Hi Abby, The nutritional information is per serving.
So, what am I missing? I’ve been up and down this page 8 times. I can’t find an ingredient list with amounts and directions – you know, like a recipe!
What am I doing wrong? (Please don’t say I have to pick it out of the text. I haven’t found it there either.) Do i need some browser upgrade?
Hi Bethesda–SO sorry about that! I was making some updates to my site today, and I’m guessing I must have accidentally deleted it. It’s back now. Thanks for your patience!

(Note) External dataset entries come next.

-- ==== Sys2Proof/Laws/DrivePorts.lean ====
section
/-! SUPPORT. What the operations of Machine/DrivePorts.lean keep (see Laws/Keep.lean), one lemma for each. -/

set_option Elab.async false

set_option linter.all false

namespace Sys2Proof.Machine

variable {M : Nat} {s0 : State} {q : Prop}

theorem good_ceilingShow {s1 : State} (h1 : Good M s0 q s1) (a2) (hm : Cover 0x400000000000000000000000000000040 M) : Good M s0 q (State.ceilingShow s1 a2) := by
  unfold State.ceilingShow
  repeat' (first
    | with_reducible assumption
    | exact Cover.sub hm rfl
    | exact Cover.bit hm rfl
    | exact Cover.bit hm (by dsimp only [Fld.block]; rfl)
    | (extract_lets -underBinder +onlyGivenNames x; refine (fun (hx : Good M s0 q x) => ?_) ?_; (on_goal 1 => try clear_value x); (on_goal 2 => subst x))
    | (extract_lets -underBinder +onlyGivenNames x; try clear_value x)
    | intro x
    | with_reducible apply good_w
    | with_reducible apply good_ev
    | with_reducible apply good_ite)

theorem good_bayState {s1 : State} (h1 : Good M s0 q s1) (a2) (a3) (a4) (a5) (hm : Cover 0x4000000000000000000000000000 M) : Good M s0 q (State.bayState s1 a2 a3 a4 a5) := by
  unfold State.bayState
  repeat' (first
    | with_reducible assumption
    | exact Cover.sub hm rfl
    | exact Cover.bit hm rfl
    | exact Cover.bit hm (by dsimp only [Fld.block]; rfl)
    | (extract_lets -underBinder +onlyGivenNames x; refine (fun (hx : Good M s0 q x) => ?_) ?_; (on_goal 1 => try clear_value x); (on_goal 2 => subst x))
    | (extract_lets -underBinder +onlyGivenNames x; try clear_value x)
    | intro x
    | with_reducible apply good_w
    | with_reducible apply good_wbit
    | with_reducible apply good_ledShow)

theorem good_bayBad {s1 : State} (h1 : Good M s0 q s1) (a2) (a3) (a4) (a5) (hm : Cover 0xFC1400000C0000001C00143A0060 M) : Good M s0 q (State.bayBad s1 a2 a3 a4 a5) := by
  unfold State.bayBad
  repeat' (first
    | with_reducible assumption
    | exact Cover.sub hm rfl
    | exact Cover.bit hm rfl
    | exact Cover.bit hm (by dsimp only [Fld.block]; rfl)
    | (extract_lets -underBinder +onlyGivenNames x; try clear_value x)
    | intro x
    | with_reducible apply good_reshapeRecheck
    | with_reducible apply good_logEv
    | with_reducible apply good_ev
    | with_reducible apply good_bayState)

theorem good_bayTrain {s1 : State} (h1 : Good M s0 q s1) (a2) (a3) (hm : Cover 0x4000000000000000000000200000 M) : Good M s0 q (State.bayTrain s1 a2 a3) := by
  unfold State.bayTrain
  repeat' (first
    | with_reducible assumption
    | exact Cover.sub hm rfl
    | exact Cover.bit hm rfl
    | exact Cover.bit hm (by dsimp only [Fld.block]; rfl)
    | (extract_lets -underBinder +onlyGivenNames x; try clear_value x)
    | intro x
    | with_reducible apply good_bayState
    | with_reducible apply good_setDrive)

theorem good_linkGone {s1 : State} (h1 : Good M s0 q s1) (a2) (a3) (hm : Cover 0x4000000000000000000000000000 M) : Good M s0 q (State.linkGone s1 a2 a3) := by
  unfold State.linkGone
  repeat' (first
    | with_reducible assumption
    | exact Cover.sub hm rfl
    | exact Cover.bit hm rfl
    | exact Cover.bit hm (by dsimp only [Fld.block]; rfl)
    | (extract_lets -underBinder +onlyGivenNames x; try clear_value x)
    | intro x
    | with_reducible apply good_w
    | with_reducible apply good_wbit)

theorem good_driveLost {s1 : State} (h1 : Good M s0 q s1) (a2) (a3) (a4) (hm : Cover 0x40003FD5F00000C0000001C00143F0062 M) : Good M s0 q (State.driveLost s1 a2 a3 a4) := by
  unfold State.driveLost
  repeat' (first
    | with_reducible assumption
    | exact Cover.sub hm rfl
    | exact Cover.bit hm rfl
    | exact Cover.bit hm (by dsimp only [Fld.block]; rfl)
    | (extract_lets -underBinder +onlyGivenNames x; refine (fun (hx : Good M s0 q x) => ?_) ?_; (on_goal 1 => try clear_value x); (on_goal 2 => subst x))
    | (extract_lets -underBinder +onlyGivenNames x; try clear_value x)
    | intro x
    | with_reducible apply good_drvErr
    | with_reducible apply good_linkGone
    | with_reducible apply good_logEv
    | with_reducible apply good_ev
    | with_reducible apply good_bayState
    | with_reducible apply good_w
    | with_reducible apply good_reshapeRecheck
    | with_reducible apply good_ceilingShow
    | with_reducible apply good_failBay
    | with_reducible apply good_bayOut
    | with_reducible apply good_ite)

theorem good_execBayPerstRelease (a1) (a2) {s3 : State} (h3 : Good M s0 q s3) (hm : Cover 0x4000000000000000100000200041 M) : OutGood M s0 q (execBayPerstRelease a1 a2 s3) := by
  unfold execBayPerstRelease
  repeat' (first
    | with_reducible assumption
    | exact Cover.sub hm rfl
    | exact Cover.bit hm rfl
    | exact Cover.bit hm (by dsimp only [Fld.block]; rfl)
    | (extract_lets -underBinder +onlyGivenNames x; try clear_value x)
    | intro x
    | (simp only [good_mk_iff]; refine GoodParts.of (?_ : Good M s0 q _) rfl rfl rfl rfl)
    | with_reducible apply OutGood.of
    | with_reducible apply good_onRoot
    | with_reducible apply good_bayTrain
    | with_reducible apply good_emit
    | with_reducible apply good_advance
    | with_reducible apply good_ite)

theorem good_execDriveLinkUp (a1) (a2) (a3) (a4) (a5) {s6 : State} (h6 : Good M s0 q s6) (hm : Cover 0x4000000000000000000000000040 M) : OutGood M s0 q (execDriveLinkUp a1 a2 a3 a4 a5 s6) := by
  unfold execDriveLinkUp
  repeat' (first
    | with_reducible assumption
    | exact Cover.sub hm rfl
    | exact Cover.bit hm rfl
    | exact Cover.bit hm (by dsimp only [Fld.block]; rfl)
    | (extract_lets -underBinder +onlyGivenNames x; refine (fun (hx : Good M s0 q x) => ?_) ?_; (on_goal 1 => try clear_value x); (on_goal 2 => subst x))
    | (extract_lets -underBinder +onlyGivenNames x; try clear_value x)
    | intro x
    | (simp only [good_mk_iff]; refine GoodParts.of (?_ : Good M s0 q _) rfl rfl rfl rfl)
    | with_reducible apply OutGood.of
    | with_reducible apply good_onRoot
    | with_reducible apply good_w
    | with_reducible apply good_wbit
    | with_reducible apply good_bayState
    | with_reducible apply good_wb
    | with_reducible apply good_ev
    | with_reducible apply good_ite)
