-- ==== Sys2Proof/Laws/Ep.lean ====
section
/-! SUPPORT. What the operations of Machine/Ep.lean keep (see Laws/Keep.lean), one lemma for each. -/

set_option Elab.async false

set_option linter.all false

namespace Sys2Proof.Machine

variable {M : Nat} {s0 : State} {q : Prop}

theorem good_onEp {s1 : State} (h1 : Good M s0 q s1) (f2) (h2 : ∀ x0, Good M s0 q x0 → Good M s0 q (f2 x0)) : OutGood M s0 q (onEp s1 f2) := by
  unfold onEp
  repeat' (first
    | with_reducible assumption
    | exact Cover.sub hm rfl
    | exact Cover.bit hm rfl
    | exact Cover.bit hm (by dsimp only [Fld.block]; rfl)
    | (extract_lets -underBinder +onlyGivenNames x; try clear_value x)
    | intro x
    | with_reducible apply OutGood.of
    | apply_assumption -exfalso -symm
    | with_reducible apply good_ite)

theorem good_execEpCcEnable (a1) (a2) (a3) (a4) (a5) (a6) (a7) (a8) {s9 : State} (h9 : Good M s0 q s9) (hm : Cover 0x4000000000004020040 M) : OutGood M s0 q (execEpCcEnable a1 a2 a3 a4 a5 a6 a7 a8 s9) := by
  unfold execEpCcEnable
  repeat' (first
    | with_reducible assumption
    | exact Cover.sub hm rfl
    | exact Cover.bit hm rfl
    | exact Cover.bit hm (by dsimp only [Fld.block]; rfl)
    | (extract_lets -underBinder +onlyGivenNames x; refine (fun (hx : Good M s0 q x) => ?_) ?_; (on_goal 1 => try clear_value x); (on_goal 2 => subst x))
    | (extract_lets -underBinder +onlyGivenNames x; try clear_value x)
    | intro x
    | (simp only [good_mk_iff]; refine GoodParts.of (?_ : Good M s0 q _) rfl rfl rfl rfl)
    | with_reducible apply OutGood.of
    | with_reducible apply good_onEp
    | with_reducible apply good_wb
    | with_reducible apply good_w
    | with_reducible apply good_epCfs
    | with_reducible apply good_setEp
    | with_reducible apply good_epReady
    | with_reducible apply good_ite)

theorem good_execEpCcDisable (a1) {s2 : State} (h2 : Good M s0 q s2) (hm : Cover 0x14F00000C000000100004070040 M) : OutGood M s0 q (execEpCcDisable a1 s2) := by
  unfold execEpCcDisable
  repeat' (first
    | with_reducible assumption
    | exact Cover.sub hm rfl
    | exact Cover.bit hm rfl
    | exact Cover.bit hm (by dsimp only [Fld.block]; rfl)
    | (extract_lets -underBinder +onlyGivenNames x; try clear_value x)
    | intro x
    | (simp only [good_mk_iff]; refine GoodParts.of (?_ : Good M s0 q _) rfl rfl rfl rfl)
    | with_reducible apply OutGood.of
    | with_reducible apply good_onEp
    | with_reducible apply good_epClear
    | with_reducible apply good_epStop
    | with_reducible apply good_ite)

theorem good_execEpShutdown (a1) (a2) {s3 : State} (h3 : Good M s0 q s3) (hm : Cover 0x4000000000000000000 M) : OutGood M s0 q (execEpShutdown a1 a2 s3) := by
  unfold execEpShutdown
  repeat' (first
    | with_reducible assumption
    | exact Cover.sub hm rfl
    | exact Cover.bit hm rfl
    | exact Cover.bit hm (by dsimp only [Fld.block]; rfl)
    | (extract_lets -underBinder +onlyGivenNames x; try clear_value x)
    | intro x
    | (simp only [good_mk_iff]; refine GoodParts.of (?_ : Good M s0 q _) rfl rfl rfl rfl)
    | with_reducible apply OutGood.of
    | with_reducible apply good_onEp
    | with_reducible apply good_w
    | with_reducible apply good_ite)

theorem good_execEpShutdownComplete (a1) {s2 : State} (h2 : Good M s0 q s2) (hm : Cover 0x4000000000000000000 M) : OutGood M s0 q (execEpShutdownComplete a1 s2) := by
  unfold execEpShutdownComplete
  repeat' (first
    | with_reducible assumption
    | exact Cover.sub hm rfl
    | exact Cover.bit hm rfl
    | exact Cover.bit hm (by dsimp only [Fld.block]; rfl)
    | (extract_lets -underBinder +onlyGivenNames x; try clear_value x)
    | intro x
    | (simp only [good_mk_iff]; refine GoodParts.of (?_ : Good M s0 q _) rfl rfl rfl rfl)
    | with_reducible apply OutGood.of
    | with_reducible apply good_onEp
    | with_reducible apply good_w
    | with_reducible apply good_ite)

theorem good_execEpSqDoorbell (a1) (a2) (a3) {s4 : State} (h4 : Good M s0 q s4) (hm : Cover 0xC000000100004000040 M) : OutGood M s0 q (execEpSqDoorbell a1 a2 a3 s4) := by
  unfold execEpSqDoorbell
  repeat' (first
    | with_reducible assumption
    | exact Cover.sub hm rfl
    | exact Cover.bit hm rfl
    | exact Cover.bit hm (by dsimp only [Fld.block]; rfl)
    | (extract_lets -underBinder +onlyGivenNames x; refine (fun (hx : Good M s0 q x) => ?_) ?_; (on_goal 1 => try clear_value x); (on_goal 2 => subst x))
    | (extract_lets -underBinder +onlyGivenNames x; try clear_value x)
    | intro x
    | (simp only [good_mk_iff]; refine GoodParts.of (?_ : Good M s0 q _) rfl rfl rfl rfl)
    | with_reducible apply OutGood.of
    | with_reducible apply good_onEp
    | with_reducible apply good_epfBump
    | with_reducible apply good_setEp
    | with_reducible apply good_ite)

theorem good_epFinish {s1 : State} (h1 : Good M s0 q s1) (a2) (hm : Cover 0x3000301CC00000C000000100004870040 M) : Good M s0 q (State.epFinish s1 a2) := by
  unfold State.epFinish
  repeat' (first
    | with_reducible assumption
    | exact Cover.sub hm rfl
    | exact Cover.bit hm rfl
    | exact Cover.bit hm (by dsimp only [Fld.block]; rfl)
    | (extract_lets -underBinder +onlyGivenNames x; refine (fun (hx : Good M s0 q x) => ?_) ?_; (on_goal 1 => try clear_value x); (on_goal 2 => subst x))
    | (extract_lets -underBinder +onlyGivenNames x; try clear_value x)
    | intro x
    | with_reducible apply good_epPost
    | with_reducible apply good_epRetry
    | with_reducible apply good_chainDone
    | with_reducible apply good_ite
    | split)

theorem good_execEpCqDoorbell (a1) (a2) (a3) {s4 : State} (h4 : Good M s0 q s4) (hm : Cover 0x3000301CC00000C000000100004870040 M) : OutGood M s0 q (execEpCqDoorbell a1 a2 a3 s4) := by
  unfold execEpCqDoorbell
  repeat' (first
    | with_reducible assumption
    | exact Cover.sub hm rfl
    | exact Cover.bit hm rfl
    | exact Cover.bit hm (by dsimp only [Fld.block]; rfl)
    | (extract_lets -underBinder +onlyGivenNames x; refine (fun (hx : Good M s0 q x) => ?_) ?_; (on_goal 1 => try clear_value x); (on_goal 2 => subst x))
    | (extract_lets -underBinder +onlyGivenNames x; try clear_value x)
    | intro x
    | (simp only [good_mk_iff]; refine GoodParts.of (?_ : Good M s0 q _) rfl rfl rfl rfl)
    | with_reducible apply OutGood.of
    | with_reducible apply good_onEp
    | with_reducible apply good_epfBump
    | with_reducible apply good_setEp
    | with_reducible apply good_epFinish
    | with_reducible apply good_foldS
    | with_reducible apply good_ite)

theorem good_execEpFetchTurn {s1 : State} (h1 : Good M s0 q s1) (hm : Cover 0xC000000100004000040 M) : OutGood M s0 q (execEpFetchTurn s1) := by
  unfold execEpFetchTurn
  repeat' (first
    | with_reducible assumption
    | exact Cover.sub hm rfl
    | exact Cover.bit hm rfl
    | exact Cover.bit hm (by dsimp only [Fld.block]; rfl)
    | (extract_lets -underBinder +onlyGivenNames x; refine (fun (hx : Good M s0 q x) => ?_) ?_; (on_goal 1 => try clear_value x); (on_goal 2 => subst x))
    | (extract_lets -underBinder +onlyGivenNames x; try clear_value x)
    | intro x
    | (simp only [good_mk_iff]; refine GoodParts.of (?_ : Good M s0 q _) rfl rfl rfl rfl)
    | with_reducible apply OutGood.of
    | with_reducible apply good_onEp
    | with_reducible apply good_setEp
    | with_reducible apply good_epShow
    | with_reducible apply good_emit
    | with_reducible apply good_epfBump
    | with_reducible apply good_ite
    | with_reducible apply OutGood.ite
    | split)

theorem good_epAdmin {s1 : State} (h1 : Good M s0 q s1) (a2) (hm : Cover 0x14F00000C000000100004070040 M) : Good M s0 q (State.epAdmin s1 a2) := by
  unfold State.epAdmin
  repeat' (first
    | with_reducible assumption
    | exact Cover.sub hm rfl
    | (extract_lets -underBinder +onlyGivenNames x; refine (fun (hf : ∀ k : State → State, (∀ y, Good M s0 q y → Good M s0 q (k y)) → Good M s0 q (x k)) => ?_) ?_; (on_goal 1 => try clear_value x); (on_goal 2 => subst x))
    | (extract_lets -underBinder +onlyGivenNames x; refine (fun (hf : ∀ y, Good M s0 q y → ∀ a, Good M s0 q (x y a)) => ?_) ?_; (on_goal 1 => try clear_value x); (on_goal 2 => subst x))
    | exact Cover.bit hm rfl
    | exact Cover.bit hm (by dsimp only [Fld.block]; rfl)
    | (extract_lets -underBinder +onlyGivenNames x; refine (fun (hx : Good M s0 q x) => ?_) ?_; (on_goal 1 => try clear_value x); (on_goal 2 => subst x))
    | (extract_lets -underBinder +onlyGivenNames x; try clear_value x)
    | intro x
    | (simp only [good_mk_iff]; refine GoodParts.of (?_ : Good M s0 q _) rfl rfl rfl rfl)
    | with_reducible apply good_setEp
    | with_reducible apply good_epLocal
    | with_reducible apply good_epAdvance
    | with_reducible apply good_landShow
    | with_reducible apply good_epForward
    | apply_assumption -exfalso -symm
    | with_reducible apply good_ite
    | split)

theorem good_epIo {s1 : State} (h1 : Good M s0 q s1) (a2) (hm : Cover 0x14F00000C000000100004070040 M) : Good M s0 q (State.epIo s1 a2) := by
  unfold State.epIo
  repeat' (first
    | with_reducible assumption
    | exact Cover.sub hm rfl
    | exact Cover.bit hm rfl
    | exact Cover.bit hm (by dsimp only [Fld.block]; rfl)
    | (extract_lets -underBinder +onlyGivenNames x; refine (fun (hx : Good M s0 q x) => ?_) ?_; (on_goal 1 => try clear_value x); (on_goal 2 => subst x))
    | (extract_lets -underBinder +onlyGivenNames x; try clear_value x)
    | intro x
    | (simp only [good_mk_iff]; refine GoodParts.of (?_ : Good M s0 q _) rfl rfl rfl rfl)
    | with_reducible apply good_epLocal
    | with_reducible apply good_setEp
    | with_reducible apply good_epAdvance
    | with_reducible apply good_epFetchData
    | with_reducible apply good_landSweep
    | with_reducible apply good_ite
    | split)

theorem good_dropReq {s1 : State} (h1 : Good M s0 q s1) (a2) (hm : Cover 0x4000000 M) : Good M s0 q (State.dropReq s1 a2) := by
  unfold State.dropReq
  repeat' (first
    | with_reducible assumption
    | exact Cover.sub hm rfl
    | exact Cover.bit hm rfl
    | exact Cover.bit hm (by dsimp only [Fld.block]; rfl)
    | (extract_lets -underBinder +onlyGivenNames x; try clear_value x)
    | intro x
    | with_reducible apply good_setEp)

theorem good_execEpSqFetchComplete (a1) (a2) {s3 : State} (h3 : Good M s0 q s3) (hm : Cover 0x14F00000C000000100004070040 M) : OutGood M s0 q (execEpSqFetchComplete a1 a2 s3) := by
  unfold execEpSqFetchComplete
  repeat' (first
    | with_reducible assumption
    | exact Cover.sub hm rfl
    | exact Cover.bit hm rfl
    | exact Cover.bit hm (by dsimp only [Fld.block]; rfl)
    | (extract_lets -underBinder +onlyGivenNames x; refine (fun (hx : Good M s0 q x) => ?_) ?_; (on_goal 1 => try clear_value x); (on_goal 2 => subst x))
    | (extract_lets -underBinder +onlyGivenNames x; try clear_value x)
    | intro x
    | (simp only [good_mk_iff]; refine GoodParts.of (?_ : Good M s0 q _) rfl rfl rfl rfl)
    | with_reducible apply OutGood.of
    | with_reducible apply good_onEp
    | with_reducible apply good_epfBump
    | with_reducible apply good_dropReq
    | with_reducible apply good_epShow
    | with_reducible apply good_setEp
    | with_reducible apply good_epAdmin
    | with_reducible apply good_epIo
    | with_reducible apply good_foldS
    | with_reducible apply good_ite
    | with_reducible apply OutGood.ite
    | split)

theorem good_onEpAdmin (a1) (a2) (a3) {s4 : State} (h4 : Good M s0 q s4) (f5) (h5 : ∀ x0 x1, Good M s0 q x1 → Good M s0 q (f5 x0 x1)) : OutGood M s0 q (onEpAdmin a1 a2 a3 s4 f5) := by
  unfold onEpAdmin
  repeat' (first
    | with_reducible assumption
    | exact Cover.sub hm rfl
    | exact Cover.bit hm rfl
    | exact Cover.bit hm (by dsimp only [Fld.block]; rfl)
    | (extract_lets -underBinder +onlyGivenNames x; try clear_value x)
    | intro x
    | with_reducible apply OutGood.of
    | with_reducible apply good_onEp
    | apply_assumption -exfalso -symm
    | with_reducible apply good_ite
    | with_reducible apply OutGood.ite
    | split)

theorem good_execEpCreateIoSq (a1) (a2) {s3 : State} (h3 : Good M s0 q s3) (hm : Cover 0xC000000100004020040 M) : OutGood M s0 q (execEpCreateIoSq a1 a2 s3) := by
  unfold execEpCreateIoSq
  repeat' (first
    | with_reducible assumption
    | exact Cover.sub hm rfl
    | exact Cover.bit hm rfl
    | exact Cover.bit hm (by dsimp only [Fld.block]; rfl)
    | (extract_lets -underBinder +onlyGivenNames x; refine (fun (hx : Good M s0 q x) => ?_) ?_; (on_goal 1 => try clear_value x); (on_goal 2 => subst x))
    | (extract_lets -underBinder +onlyGivenNames x; try clear_value x)
    | intro x
    | (simp only [good_mk_iff]; refine GoodParts.of (?_ : Good M s0 q _) rfl rfl rfl rfl)
    | with_reducible apply OutGood.of
    | with_reducible apply good_onEpAdmin
    | with_reducible apply good_epLocal
    | with_reducible apply good_setEp
    | with_reducible apply good_setCd
    | with_reducible apply good_epShow
    | with_reducible apply good_foldS
    | with_reducible apply good_ite)

theorem good_execEpCreateIoCq (a1) (a2) {s3 : State} (h3 : Good M s0 q s3) (hm : Cover 0xC000000100004000040 M) : OutGood M s0 q (execEpCreateIoCq a1 a2 s3) := by
  unfold execEpCreateIoCq
  repeat' (first
    | with_reducible assumption
    | exact Cover.sub hm rfl
    | exact Cover.bit hm rfl
    | exact Cover.bit hm (by dsimp only [Fld.block]; rfl)
    | (extract_lets -underBinder +onlyGivenNames x; refine (fun (hx : Good M s0 q x) => ?_) ?_; (on_goal 1 => try clear_value x); (on_goal 2 => subst x))
    | (extract_lets -underBinder +onlyGivenNames x; try clear_value x)
    | intro x
    | (simp only [good_mk_iff]; refine GoodParts.of (?_ : Good M s0 q _) rfl rfl rfl rfl)
    | with_reducible apply OutGood.of
    | with_reducible apply good_onEpAdmin
    | with_reducible apply good_epLocal
    | with_reducible apply good_setEp
    | with_reducible apply good_ite)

Made the Sweet Potato version for a bedtime drink last night, and it was delicious. Trying to wean myself off the nightly habit of a commercial ice cream lolly, vanilla on inside and chocolate coated nuts on outside. Does not do my diet any good. So this morning I am going to make your chocolate drink again, and freeze it as ice lollies.. Don’t see why that would not work. Will let you know
Hi Chris! So glad you like this smoothie–and that’s it’s helping with your ice cream habit LOL! I’d love to hear how the freezing works out. I’ve seen recipes for ‘nice cream’ that are basically ingredients like these, then frozen. Not sure how thick it needs to be starting out. Please do let me know!